- Education: University of Queensland
- Occupation: Journalist
- Years active: 2001 - present
- Employer: Nine Network
- Television: Nine News reporter
- Spouse: Dragi Ristevski

= Vicky Jardim =

Australian television journalist and presenter

Vicky Jardim is an Australian television journalist and presenter. She is currently a journalist for Nine News Sydney.

==Career==
Jardim is a reporter and presenter for Nine News Sydney with more than 20 years experience.

After six years in Nine News Melbourne, Jardim relocated home to Sydney in August 2014.

As well as a reporter for the Sydney 6pm News, Jardim is a regular presenter of Nine News Early Edition, Nine News Now, the morning and afternoon bulletins and the late night updates.

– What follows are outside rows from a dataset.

-- ==== Sys2Proof/Machine/Registers.lean ====
section
/-! DEFINITION. The vendor register file as the spec's register tables give it: every field of every register
(R6, R622, R632), with its address, access code, reset value, lock and clamp, and the list of registers by block.
Values are kept per field (`Fld.key`); a register's word is formed from its fields. -/

namespace Sys2Proof.Machine

/-- Access codes of R6. RSV bits have no field: they read 0 and ignore writes (R6, R622). -/
inductive Access where
  | ro | rw | rw1c | rw1s | wo | ros | rwl
  deriving DecidableEq, Repr

/-- How a stored value is brought into the field's range (the Meaning columns of the register tables). -/
inductive Clamp where
  | asWritten
  | range (lo hi : Nat)
  | zeroOrRange (lo hi : Nat)
  | replace (bad good : Nat)
  deriving DecidableEq, Repr

/-- The commit or enable bit that locks an RWL field (R6, R9). -/
inductive Lock where
  | unlocked | devEnable | claimCommit | slotArmed | channelCommit | sliceEnable | queueEnable | pairEnable
  deriving DecidableEq, Repr

/-- One field of a register, or of one register of a family of like registers at distance `step`. -/
structure Fld where
  addr : Nat
  step : Nat
  lo : Nat
  width : Nat
  acc : Access
  reset : Nat
  resets : List Nat
  clamp : Clamp
  lock : Lock
  deriving DecidableEq, Repr

/-- Distance between the copies of a register that a selector selects: the size of BAR2 (R618), so that a key never
falls on another register's address. -/
def bank : Nat := 0x10000000

/-- Key of copy `i` of a field in the register file. -/
def Fld.key (f : Fld) (i : Nat) : Nat := (f.addr + f.step * i) * 64 + f.lo

/-- Reset value of copy `i` (R5). -/
def Fld.resetAt (f : Fld) (i : Nat) : Nat := f.resets.getD i f.reset

/-- What a write of `v` stores: the low `width` bits, clamped. -/
def Clamp.apply (c : Clamp) (v : Nat) : Nat :=
  match c with
  | .asWritten => v
  | .range lo hi => if v < lo then lo else if hi < v then hi else v
  | .zeroOrRange lo hi => if v = 0 then 0 else if v < lo then lo else if hi < v then hi else v
  | .replace bad good => if v = bad then good else v

/-- How software reaches the copies of a register. -/
inductive Reach where
  /-- `count` registers at distance `step` in the register file. -/
  | strided
  /-- One address; the copy is the one that the selector register with this address selects (R534). -/
  | selected (selector : Nat)
  /-- A selector: copy 0 for the BAR2 view, copy 1 for the engine and steward views (R534). -/
  | selector
  deriving DecidableEq, Repr

/-- One row of the register index (R632). `bits` is 32, 64 or, for a log record, 128. -/
structure Register where
  name : String
  addr : Nat
  step : Nat
  count : Nat
  bits : Nat
  reach : Reach
  fields : List Fld
  deriving DecidableEq, Repr
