/-! ### Placement (05_placement_and_migration.md) -/

/-- Kinds of move (R139): STRATUS to NIMBUS, NIMBUS to STRATUS, NIMBUS to a new heap location. -/
inductive MoveKind where
  | demote | promote | compact
  deriving DecidableEq, Repr

/-- A move chosen and not yet started (R132, R137): the epoch at whose end it was chosen, or the descriptor that asks for
it (queue, index). -/
structure Chosen where
  dpn : Nat
  kind : MoveKind
  epoch : Nat
  explicit : Option (Nat × Nat) := none
  deriving DecidableEq, Repr

/-- A move tracker (R139): the source and the full-size destination, the granules that each block of a NIMBUS destination
takes, the dirty mask, passes and switch attempts, and the shadow leaf of a sealed
page (R303). -/
structure Move where
  dpn : Nat
  kind : MoveKind
  epoch : Nat
  explicit : Option (Nat × Nat)
  src : Location
  dest : Location
  counts : List Nat := [16, 16, 16, 16]
  dirty : NSet := []
  copied : Bool := false
  passes : Nat := 0
  tries : Nat := 0
  switching : Bool := false
  holdStart : Nat := 0
  leaf : Option SealLeaf := none
  deriving DecidableEq, Repr

/-- Counts of an epoch's report (R147). -/
structure EpochCounts where
  selected : Nat := 0
  promoted : Nat := 0
  demoted : Nat := 0
  compacted : Nat := 0
  aborted : Nat := 0
  deferred : Nat := 0
  incomp : Nat := 0
  switchMax : Nat := 0
  carried : Nat := 0
  deriving DecidableEq, Repr

/-- Placement beside its registers: the active policy block by field (R146), whether an apply waits for the boundary,
the candidate banks in use and those handed over (pages with their heat; pages), chosen and running moves, the
incompressible filter oldest first with the epoch of entry (R138), block fetches and useful lines of the epoch and the
filled lines not yet touched (R127), the amplification of the last epoch, the counts of the report in work and of the
next one, the cold scan's next page, missed selections in a row, and whether drift programs run. -/
structure Placement where
  active : Table Nat := []
  applying : Bool := false
  promo : List (Nat × Nat) := []
  demo : List Nat := []
  promoOld : List (Nat × Nat) := []
  demoOld : List Nat := []
  chosen : List Chosen := []
  moves : List Move := []
  filter : List (Nat × Nat) := []
  fetches : Nat := 0
  useful : Nat := 0
  extra : NSet := []
  amp : Nat := 0x100
  ampOld : Nat := 0x100
  report : EpochCounts := {}
  nextReport : EpochCounts := {}
  scanAt : Nat := 0
  selecting : Bool := false
  missed : Nat := 0
  drift : Bool := false
  qovfNoted : Bool := false
  deriving DecidableEq, Repr

/-! ### Queues (12_queues_and_slices.md) -/

/-- A fetched descriptor (R357, R362): its queue and SQ index, the order of fetch, the slice and generation it is tagged
with (R372), its fields, its progress, and its status once it is finished, with its number in the order of finishing.
`waits` holds the fetch numbers that a FENCE waits for, and `acks` the journal numbers that a writing opcode waits for
(R364). -/
structure Desc where
  queue : Nat
  index : Nat
  seq : Nat
  slice : Nat
  gen : Nat
  sqHead : Nat
  op : Nat
  flags : Nat
  cid : Nat
  addr0 : Nat
  addr1 : Nat
  len : Nat
  arg0 : Nat
  arg1 : Nat
  arg2 : Nat
  start : Nat
  cursor : Nat := 0
  result : Nat := 0
  part : Bool := false
  statuses : List Nat := []
  waits : NSet := []
  acks : NSet := []
  status : Option Nat := none
  order : Nat := 0
  deriving DecidableEq, Repr

/-- The queue manager beside its registers: descriptors at work, in fetch order; the last SQ_TAIL and CQ_HEAD written by
queue; slices being removed; the next fetch number and the next number in the order of finishing. -/
structure Queues where
  descs : List Desc := []
  sqTail : Table Nat := []
  cqHead : Table Nat := []
  removing : NSet := []
  nextSeq : Nat := 0
  nextDone : Nat := 0
  deriving DecidableEq, Repr

/-! ### Regulator (13_bandwidth_regulation.md) and sampler (21_counters_and_telemetry.md) -/

/-- The regulator beside its registers: the active profile by field (R396), whether an enable waits for the boundary,
commands of HOST masters that wait at their port for a token (R388), and whether a HOST master has reached urgency 2
since the last boundary (R392). -/
structure Qos where
  active : Table Nat := []
  applying : Bool := false
  port : List (Nat × Instr) := []
  urgent : Bool := false
  deriving DecidableEq, Repr

/-- A sample record (R604). -/
structure Sample where
  ts : Nat
  dpaLine : Nat
  opClass : Nat
  hdmDb : Bool
  link : Nat
  ld : Nat
  slice : Nat
  outcome : Nat
  mapMiss : Bool
  sealed : Bool
  bi : Bool
  stall : Bool
  latency : Nat
  urgency : Nat
  cause : Nat
  seq : Nat
  deriving DecidableEq, Repr

/-- The sampling buffer by record number; the count of eligible requests (R602); the time of the last record; records
held since RDIDX. -/
structure Sampler where
  records : Table Sample := []
  eligible : Nat := 0
  lastAt : Option Nat := none
  held : Nat := 0
  deriving DecidableEq, Repr

/-! ### Engines (16_engines_and_worlds.md) -/

/-- Levels of a core (R469): U, S and H. -/
inductive Level where
  | user | supervisor | hypervisor
  deriving DecidableEq, Repr

/-- Why an instruction of a core did not complete: an exception at S (illegal instruction, translation fault at a table
level, walk fault of a kind at a level, stage-1 permission), a trap or an entry to H (stage-2 fault with its IPA and cause,
an H-only operation at S, interrupt, non-maskable interrupt), or a data abort with its cause (R471, R474, R475, R482, R483,
R491). -/
inductive CoreStop where
  | illegal
  | translation (level : Nat)
  | walk (kind level : Nat)
  | permission
  | stage2 (ipa cause : Nat)
  | hOnly
  | interrupt
  | nmi
  | abort (cause : Nat)
  deriving DecidableEq, Repr

/-- A TLB entry (R477): space tag, first page of the VA, the IPA and the EPA in units of 4 KiB, the rights of stage 1 and of
stage 2, USR, and whether it covers 64 KiB. -/
structure TlbEntry where
  stag : Nat
  va : Nat
  ipa : Nat
  epa : Nat
  rd : Bool
  wr : Bool
  ex : Bool
  usr : Bool
  rd2 : Bool
  wr2 : Bool
  ex2 : Bool
  big : Bool
  deriving DecidableEq, Repr

/-- What an asynchronous entry to H saves (R483). -/
structure SavedCore where
  pc : Nat
  level : Level
  regs : Table Nat
  flags : Nat
  deriving DecidableEq, Repr

/-- A core (R468–R483): its level, whether it is halted, the address of its next instruction, its general registers and
flags, the PC and level that a world call saved, the save area, its control registers by number, its TLBs (newest entry
first), why it was last stopped, the line that its last read of the DPA window returned; `zenith` says that its
map update was issued at H (R480). -/
structure Core where
  level : Level := .supervisor
  halted : Bool := false
  pc : Nat := 0
  regs : Table Nat := []
  flags : Nat := 0
  call : Option (Nat × Level) := none
  saved : Option SavedCore := none
  ctl : Table Nat := []
  itlb : List TlbEntry := []
  dtlb : List TlbEntry := []
  ltlb : List TlbEntry := []
  stop : Option CoreStop := none
  line : Line := 0
  zenith : Bool := false
  deriving DecidableEq, Repr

Jardim previously worked for the Australian Broadcasting Corporation in Melbourne as a national television and radio reporter, filing stories for Lateline, the 7pm News and 774 radio bulletins.

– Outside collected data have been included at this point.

-- ==== Sys2Proof/Machine/Halo.lean ====
section
/-! DEFINITION. The halo directory (11_coherence_halo_directory.md): entries, the home's decisions, back-invalidates, ways and
victims, fences and sweeps. Requests that the home has finished with are left in `hal.ready`. -/

namespace Sys2Proof.Machine

/-! ### The directory (R324, R325) -/

/-- Set of a line (R324). -/
def dirSet (l : Nat) : Nat := Nat.xor (Nat.xor (l % 2 ^ 18) (l / 2 ^ 18 % 2 ^ 18)) (l / 2 ^ 36 % 8 * 2 ^ 15)

/-- Tag of a line (R324). -/
def dirTag (l : Nat) : Nat := l / 2 ^ 18 % 2 ^ 21

/-- Way that tracks a line. -/
def State.dirWay (s : State) (l : Nat) : Option Nat :=
  ((List.range 16).map fun w => dirSet l * 16 + w).find? fun k =>
    match s.hal.dir.find k with
    | some e => e.line == l
    | none => false

/-- Entry of a line. -/
def State.dirEntry (s : State) (l : Nat) : Option DirEntry := (s.dirWay l).bind s.hal.dir.find

/-- Requests in the wait queue, and the readouts of R345. -/
def State.haloStatus (s : State) : State :=
  let n := s.hal.waitQ.length
  let s := ((s.wr HAL_OCC.ENTRIES s.hal.dir.length).wr HAL_OCC.WAITQ n).wr HAL_OCC.OPEN s.hal.trackers.length
  s.wr HAL_PEAK.WAITMAX (max (s.rd HAL_PEAK.WAITMAX) n)

/-- Replace the entry in a way; an entry without holders becomes INVALID (R325). -/
def State.putDir (s : State) (k : Nat) (e : DirEntry) : State :=
  { s with hal := { s.hal with dir := if e.holders.isEmpty then s.hal.dir.erase k else s.hal.dir.put k e } }

/-- Replace the entry of a line, if it has one. -/
def State.setDir (s : State) (l : Nat) (g : DirEntry → DirEntry) : State :=
  match s.dirWay l with
  | none => s
  | some k =>
    match s.hal.dir.find k with
    | none => s
    | some e => s.putDir k (g e)

/-- Remove a link from the holders of a line. -/
def State.dropHolder (s : State) (l link : Nat) : State :=
  s.setDir l fun e => { e with holders := e.holders.remove link }

/-- Mark a way as most recently used. -/
def State.touchDir (s : State) (k : Nat) : State :=
  { s with hal := { s.hal with plru := s.hal.plru.set 0 (k / 16) (plruTouch (s.hal.plru.get 0 (k / 16)) (k % 16)) } }

/-- Ways of a set that are in service and hold nothing. -/
def State.freeDirWays (s : State) (set : Nat) : List Nat :=
  ((List.range 16).map fun w => set * 16 + w).filter fun k =>
    (s.hal.dir.find k).isNone && !s.hal.retired.has k

/-! ### Sharers (R321, R322) -/

/-- LDs of a link that a claim grants something. -/
def State.grantedOn (s : State) (c link : Nat) : List (Nat × Nat) :=
  (s.lds.filter fun e => e.2.link == link && s.grant c e.1 != grantNone).map fun e => (link, e.2.number)

/-- LDs of a link that the grants before a change gave something (R321). -/
def State.oldGrantedOn (s : State) (c link : Nat) : List (Nat × Nat) :=
  match s.hal.oldGrants.find c with
  | none => []
  | some (g0, g1) =>
    (s.lds.filter fun e => e.2.link == link &&
      (if e.1 < 32 then bits g0 (2 * e.1) 2 else bits g1 (2 * (e.1 - 32)) 2) != 0).map fun e => (link, e.2.number)
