/-! ### Reads (R92, R97, R115, R241) -/

/-- A read whose line Cirrus cannot give goes to the page's form. -/
def State.readForm (s : State) (r : OpenReq) : State :=
  let dpn := r.dpaLine / 64
  match s.cached dpn with
  | none =>
    let s := if r.missed then s else s.claimEvent Ev.mapMisses 0 r.claim
    s.waitAt r.id .walk
  | some e =>
    let s := if r.missed then s else s.claimEvent Ev.mapHits 0 r.claim
    match e.state with
    | .unbacked => (s.heat dpn (s.policy PLC_HEATCFG.RD)).complete r 0 false outUnbacked
    | .lost => s.completePoison r
    | _ =>
      let switching := match s.move dpn with
        | some m => m.switching
        | none => false
      if switching then s.waitAt r.id .switch
      else
        let reachable := match s.locationChannel e.loc with
          | some c => s.serving c
          | none => true
        if !reachable || s.treeUnreachable dpn then
          match s.peerFetch ⟨r.dpaLine, some r.id, none⟩ with
          | (true, s) => s.waitAt r.id .room
          | (false, s) =>
            let c := (s.locationChannel e.loc).getD 0
            ((s.incAt DMC_ERRCNT.FRZPOISON c).event Ev.frzPoison c).completePoison r
        else if s.listed r.dpaLine then (s.heat dpn (s.policy PLC_HEATCFG.RD)).completePoison r
        else if s.breached dpn then s.completePoison r
        else if !(s.missing dpn).isEmpty then (s.event Ev.counterMisses 0).waitAt r.id .counters
        else if !s.domainOn domProt then (s.wakeDomain domProt).waitAt r.id .wake
        else
          let s := if e.sealed then (s.event Ev.counterHits 0).event Ev.sealedReads 0 else s
          match e.loc with
          | .run _ _ _ _ _ =>
            if e.loc.blockCount (r.dpaLine % 64 / 16) < 16 && !s.domainOn domDcmp then
              (s.wakeDomain domDcmp).waitAt r.id .wake
            else (s.fetchBlock dpn (r.dpaLine % 64 / 16) r.id).waitAt r.id .nimbus
          | _ =>
            let c := (s.locationChannel e.loc).getD 0
            (s.setReq r.id fun q => { q with chan := c }).waitAt r.id .dram

/-- A hit on a line that Cirrus holds whole. -/
def State.readHit (s : State) (r : OpenReq) (k : Nat) (x : Way) : State :=
  let s := ((s.touchWay k).touchExtra r.dpaLine).claimEvent Ev.cirHits 0 r.claim
  let s := s.heat (r.dpaLine / 64) (s.policy PLC_HEATCFG.RD)
  if x.poison then s.completePoison r else s.complete r x.data false outHit

/-- A read at its line's bank (R92, R115). -/
def State.readLine (s : State) (r : OpenReq) (f : AccessFind) : State :=
  let miss := fun (s : State) =>
    let s := (s.forgetExtra r.dpaLine).claimEvent Ev.cirMisses 0 r.claim
    match s.buffered r.dpaLine with
    | some w =>
      if w.bvm = ByteMask.full then
        let s := (s.heat (r.dpaLine / 64) (s.policy PLC_HEATCFG.RD)).claimEvent Ev.bufferHits 0 r.claim
        if w.poison then s.completePoison r else s.complete r w.data false outBuffer
      else s.readForm r
    | none => s.readForm r
  match s.cirWay r.dpaLine with
  | none => miss s
  | some k =>
    match s.checkWay k f.cirrus with
    | (.gone, s) => miss s
    | (.ok, s) =>
      match s.way k with
      | none => miss s
      | some x =>
        if x.state = .partly then (s.claimEvent Ev.mergeReads 0 r.claim).readForm r else s.readHit r k x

She also filled-in as a presenter/producer on the ABC's Asia Pacific News. With a keen interest in economics, she worked on the ABC's National Finance Desk.

Jardim has covered a wide range of stories from the Martin Place siege to the Black Saturday bushfires, Office of Police Integrity hearings and underworld murders. Among the highlights of her career were reporting at the 2006 Melbourne Commonwealth Games and hosting a live broadcast at the Dame Elisabeth Murdoch State Memorial Service.

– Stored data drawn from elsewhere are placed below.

/-- One line of a physical scrub: a UE becomes a pending entry and is written poisoned (R264, R269). -/
def State.scrubLine (s : State) (w : Scrub) (line : Nat) (f : MediaFind) : Scrub × State :=
  if s.frozen (lineChannel line) || s.unwritten line then (w.skip 1, s)
  else
    let ce := s.correctedRead line f.ecc
    match s.readMedia line f.ecc (s.med.pending.find line).isSome with
    | (.poison, s) => ({ w.read with poisoned := w.poisoned + 1 }, s)
    | (.data _, s) => ({ w.read with ce := w.ce + flag ce }, s)
    | (.bad, s) => (w.read.found line, s.poisonPending line)

/-- One line of a STRATUS page in a logical scrub; with VERIFY a tag that differs is handled as on a host read (R268). -/
def State.scrubPlain (s : State) (w : Scrub) (dpaLine line : Nat) (f : MediaFind) : Scrub × State :=
  let ce := s.correctedRead line f.ecc
  let bad := fun (s : State) =>
    (w.read.found dpaLine, (s.poisonLine dpaLine .internal (.stored line)).wantRepair dpaLine none)
  if s.listed dpaLine then ({ w.read with poisoned := w.poisoned + 1 }, s)
  else
    match s.readMedia line f.ecc false with
    | (.poison, s) => ({ w.read with poisoned := w.poisoned + 1 }, s.settlePending line dpaLine)
    | (.data _, s) =>
      if w.verify && !f.macOk then (w.read.found dpaLine, s.macFail.wantRepair dpaLine none) else ({ w.read with ce := w.ce + flag ce }, s)
    | (.bad, s) => bad s

/-- One block of a NIMBUS page in a logical scrub: a granule that cannot be read, or with VERIFY a block that does not decode,
makes the block bad (R179, R268). -/
def State.scrubBlock (s : State) (w : Scrub) (dpn b : Nat) (fs : Finds) : Scrub × State :=
  let loc := (s.entry dpn).loc
  let n := loc.blockCount b
  let g := s.granuleLine (loc.blockStart b)
  let lines := (List.range 16).map fun i => dpn * 64 + b * 16 + i
  if s.coarseBlock loc b || lines.all fun l => s.listed l then ({ w with lines := w.lines + n, poisoned := w.poisoned + n }, s)
  else
    let finds := (fs.run g n).map fun f => if w.verify then f else { f with macOk := true }
    let ce := ((List.range n).filter fun i => s.correctedRead (g + i) (finds.getD i {}).ecc).length
    let ues := (finds.filter fun f => f.ecc == .uncorrectable).length
    let w := { w with lines := w.lines + n, ce := w.ce + ce }
    let bad := fun (w : Scrub) (s : State) (kind : Nat) =>
      let fresh := lines.filter fun l => !s.heldWhole l && !s.listed l
      let w := if w.verify then fresh.foldl (fun w l => w.found l) w
        else (List.replicate ues (dpn * 64 + b * 16)).foldl (fun w l => w.found l) w
      (w, s.badBlock dpn b kind)
    match s.readBlock loc b finds false with
    | (none, s) => bad w s DecodeFault.media.code
    | (some img, s) =>
      if !w.verify then (w, s)
      else
        match decodeStored n img with
        | .ok _ => (w, s)
        | .error k => bad w s k.code

/-- One page of a logical scrub. -/
def State.scrubPage (s : State) (w : Scrub) (dpn : Nat) (fs : Finds) : Scrub × State :=
  let e := s.entry dpn
  let live := (s.claimOf (dpn * 4096)).isSome && match s.locationChannel e.loc with
    | some c => !s.frozen c
    | none => false
  if !live || e.state == .unbacked || e.state == .lost then (w.skip 64, s)
  else
    match e.loc with
    | .frame mfn =>
      (List.range 64).foldl (fun (x : Scrub × State) i => x.2.scrubPlain x.1 (dpn * 64 + i) (mfn * 64 + i) (fs.line (mfn * 64 + i)))
        (w, s)
    | .run _ _ _ _ _ => (List.range 4).foldl (fun (x : Scrub × State) b => x.2.scrubBlock x.1 dpn b fs) (w, s)
    | .nowhere => (w.skip 64, s)

/-- One frame of a physical scrub; `metaUes` uncorrectable errors in map copies or system metadata are rewritten from the
other copy and counted as map repairs (R269). -/
def State.scrubFrame (s : State) (w : Scrub) (f : Nat) (fs : Finds) (metaUes : Nat) : Scrub × State :=
  let c := w.channel
  let base := c * 2 ^ 34 + f * 64
  let usable := match s.geometry c with
    | some g => g.frameOk f
    | none => false
  if !usable then (w, s)
  else
    let (w, s) := (List.range 64).foldl (fun (x : Scrub × State) i => x.2.scrubLine x.1 (base + i) (fs.line (base + i))) (w, s)
    if s.frozen c then (w, s)
    else
      (List.range metaUes).foldl (fun (x : Scrub × State) _ =>
        (x.1.found base, ((x.2.ueFound base).inc MAP_ERRCNT.REPAIRED).raise srcMapRepair)) (w, s)

/-- A scrub context reads its next page or frame (R268, R269). -/
def State.scrubStep (s : State) (k : Nat) (w : Scrub) (c : Option Nat) (fs : Finds) (metaUes : Nat) : State :=
  let (w', s) := if w.logical then s.scrubPage w (w.cursor / 4096) fs
    else s.scrubFrame w (w.cursor / 4096) fs metaUes
  let n := w'.lines - w.lines
  let s := (s.takeUnits masterScrub n).occur Ev.scrubLines (c.getD 0) n none
  let w' := { w' with cursor := w'.cursor + 4096 }
  let s := s.setScrub k w'
  if w'.stop ≤ w'.cursor then s.endScrub k scrubComplete else s

/-- SCRUB_READ (R268, R269): context `k` reads its next 4 KiB, and `fs` gives what its reads find. -/
def execScrubRead (k : Nat) (fs : Finds) (metaUes : Nat) (s : State) : Host.Outcome State Fault Refusal :=
  match s.med.scrubs.find k with
  | none => .next s
  | some w =>
    let c := if w.logical then s.locationChannel (s.entry (w.cursor / 4096)).loc else some w.channel
    if c.any fun c => s.panicHolds masterScrub c then (s.holdUnits masterScrub 1).done
    else
    (s.scrubStep k w c fs metaUes).done

/-! ### The policy of Horizon (R272) -/

/-- Scrub rate that finishes the in-service capacity in the window, in units of 16 MB/s. -/
def State.policyRate (s : State) : Nat :=
  min (ceilDiv (ceilDiv (s.installed - s.spareBytes) (s.med.policyWindow * 3600)) 16000000) 4095

/-- Serial number of the DIMM that holds a rank (R224). -/
def State.rankSerial (s : State) (c rank : Nat) : Nat :=
  let per := match s.geometry c with
    | some g => g.dimm.ranks
    | none => 1
  ((s.chan c).dimms[rank / per]?.map fun (d : Dimm) => d.serial).getD 0

/-- Add a row to the pending repair list, which holds 32 (R273). -/
def State.addRepair (s : State) (r : RepairRow) : State :=
  if s.med.repairList.contains r || decide (32 ≤ s.med.repairList.length) then s
  else { s with med := { s.med with repairList := s.med.repairList ++ [r] } }

/-- What Horizon does with the log once a pass over a channel has ended: flagged rows go to the repair list, and a device mark
on a SPARE-mode channel starts sparing of its rank (R272). -/
def State.policyFollow (s : State) (c : Nat) : State :=
  let s := if !s.med.policyQueue then s
    else ((List.range 32).filter fun k => s.onAt MED_CELOG2.VALID k && s.onAt MED_CELOG2.ROWFLAG k &&
        s.rdAt MED_CELOG2.CHANNEL k == c).foldl (fun s k =>
      s.addRepair ⟨c, s.rdAt MED_CELOG2.SUBCH k, s.rdAt MED_CELOG2.RANK k, s.rdAt MED_CELOG2.BG k, s.rdAt MED_CELOG2.BANK k,
        s.rdAt MED_CELOG2.ROW k, s.rankSerial c (s.rdAt MED_CELOG2.RANK k)⟩) s
  if s.med.policySpare && s.spareMode c then
    match (List.range 8).find? fun r => s.mark c r 0 != 15 || s.mark c r 1 != 15 with
    | some r => s.askSparing c r
    | none => s
  else s

/-- The scrub policy goes on to its next channel (R272). -/
def State.policyPass (s : State) : State :=
  let s := if s.med.policyRuns then s.policyFollow s.med.policyChannel else s
  let start := if s.med.policyRuns then s.med.policyChannel + 1 else 0
  match (List.range 16).find? fun c => decide (start ≤ c) && s.populated c with
  | none => { s with med := { s.med with policyRuns := false, policyChannel := 0 } }
  | some c =>
    let s := { s with med := { s.med with policyRuns := true, policyChannel := c } }
    let s := ((s.wr MED_SCRUBCFG.RATE (max s.policyRate 1)).wr MED_SCRUBBASE.ADDR 0).wr MED_SCRUBLEN.LEN 0
    let s := ((s.put MED_SCRUBCTL.SCOPE false).put MED_SCRUBCTL.VERIFY false).wr MED_SCRUBCTL.CHANNEL c
    (s.put MED_SCRUBCTL.START true).startScrub .registers false false c 0 0

/-- SCRUB_POLICY_PASS (R272): Horizon's next step: it follows up the channel whose scrub has ended, and starts a physical
scrub of the next populated channel on context 0. After the last channel the pass is over. -/
def execScrubPolicyPass (s : State) : Host.Outcome State Fault Refusal :=
  if !s.med.policyOn || !s.on ENG_STAT.HORIZON_UP || s.on MED_SCRUBCTL.START then .next s
  else
    s.policyPass.done

/-! ### Row repair (R273–R275) -/

/-- RESULT codes of R275. -/
def pprOk : Nat := 0
def pprNotFrozen : Nat := 1
def pprNoResource : Nat := 2
def pprVerifyFail : Nat := 3
def pprInvalid : Nat := 4

/-- A hard repair of a row is logged. -/
def State.noteRepair (s : State) (c : Nat) (r : RepairRow) (ok : Bool) : State :=
  { s with
    med := { s.med with repairList := s.med.repairList.erase r
                        repairLog := s.med.repairLog ++ [(r, if ok then pprOk else pprNoResource, s.stamp)] }
    chip := { s.chip with repaired := s.chip.repaired.set 0 c (s.chip.repaired.get 0 c + 1) } }

/-- HPPR_ROW_END (R273): the repair of the oldest listed row of channel `c` ends. After the fourth row, or the last, training
passes. -/
def execHpprRowEnd (c : Nat) (ok : Bool) (s : State) : Host.Outcome State Fault Refusal :=
  if !s.chip.repairing.has c then .next s
  else
    match (s.repairRows c).head? with
    | none => (s.trainingPassed c).done
    | some r =>
      let s := s.noteRepair c r ok
      (if (s.repairRows c).isEmpty || decide (4 ≤ s.chip.repaired.get 0 c) then s.trainingPassed c else s).done

/-- Place a field of a media address back into its line number. -/
def placeField (f : MediaField) (v : Nat) : List (MediaField × Nat) → Nat
  | [] => 0
  | (f', i) :: bs => (if f' = f ∧ v.testBit i then 1 else 0) + 2 * placeField f v bs

/-- The line number of a media address: the inverse of the decode (R226). -/
def Geometry.lineOf (g : Geometry) (a : MediaAddr) : Nat :=
  let bg := if g.order = 3 then Nat.xor a.bg (a.row % 8) else a.bg
  let bank := if g.order = 3 then Nat.xor a.bank (a.row / 8 % 4) else a.bank
  placeField .col a.col g.bits + placeField .sub a.sub g.bits + placeField .bg bg g.bits + placeField .bank bank g.bits +
    placeField .rank a.rank g.bits + placeField .row a.row g.bits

Jardim graduated from the University of Queensland with a Bachelor of Journalism. While studying, she completed a cadetship at Channel 7 in Brisbane and then joined Channel 9, Brisbane as a script assistant.

Her first reporting job as a young journalist was at WIN Television, where after a year she was promoted to reporter/bureau chief.

She is now a reporter and journalist for Nine News Sydney.

==Personal life==
She is married to Citigroup’s managing director Dragi Ristevski.